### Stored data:
┄┄┄┄┄┄
-- ==== Sys2Proof/Machine/Tbl.lean ====
section
/-! DEFINITION. Tables: plain lists of (key, value) pairs in rising key order, for what the machine keeps once per slot, lane, ring or address. -/

namespace Sys2Proof.Machine

/-- A table keyed by natural numbers, keys strictly rising. -/
abbrev Tbl (α : Type) := List (Nat × α)

/-- The value at `k`, or `d` where the table lists none. -/
def Tbl.get {α : Type} (d : α) : Tbl α → Nat → α
  | [], _ => d
  | (a, v) :: t, k => if a = k then v else Tbl.get d t k

/-- The value at `k`, if listed. -/
def Tbl.find {α : Type} : Tbl α → Nat → Option α
  | [], _ => none
  | (a, v) :: t, k => if a = k then some v else Tbl.find t k

/-- The table with `v` at `k`. -/
def Tbl.put {α : Type} : Tbl α → Nat → α → Tbl α
  | [], k, v => [(k, v)]
  | (a, w) :: t, k, v =>
    if a < k then (a, w) :: Tbl.put t k v
    else if a = k then (k, v) :: t
    else (k, v) :: (a, w) :: t

/-- The table with nothing listed at `k`. -/
def Tbl.del {α : Type} : Tbl α → Nat → Tbl α
  | [], _ => []
  | (a, w) :: t, k => if a = k then Tbl.del t k else (a, w) :: Tbl.del t k

/-- Keys strictly rising, the first above `lo`. -/
def Tbl.sortedFrom {α : Type} : Option Nat → Tbl α → Bool
  | _, [] => true
  | none, (a, _) :: t => Tbl.sortedFrom (some a) t
  | some lo, (a, _) :: t => decide (lo < a) && Tbl.sortedFrom (some a) t

/-- The table is in its canonical form. -/
def Tbl.sorted {α : Type} (t : Tbl α) : Bool := Tbl.sortedFrom none t

end Sys2Proof.Machine
end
┄┄┄┄┄┄
Retype exactly. Start at the line with "else (k, v) :: (a, w) :: t" and stop at the last line of the data.

### OUTPUT:
    else (k, v) :: (a, w) :: t

/-- The table with nothing listed at `k`. -/
def Tbl.del {α : Type} : Tbl α → Nat → Tbl α
  | [], _ => []
  | (a, w) :: t, k => if a = k then Tbl.del t k else (a, w) :: Tbl.del t k

/-- Keys strictly rising, the first above `lo`. -/
def Tbl.sortedFrom {α : Type} : Option Nat → Tbl α → Bool
  | _, [] => true
  | none, (a, _) :: t => Tbl.sortedFrom (some a) t
  | some lo, (a, _) :: t => decide (lo < a) && Tbl.sortedFrom (some a) t

/-- The table is in its canonical form. -/
def Tbl.sorted {α : Type} (t : Tbl α) : Bool := Tbl.sortedFrom none t

end Sys2Proof.Machine
end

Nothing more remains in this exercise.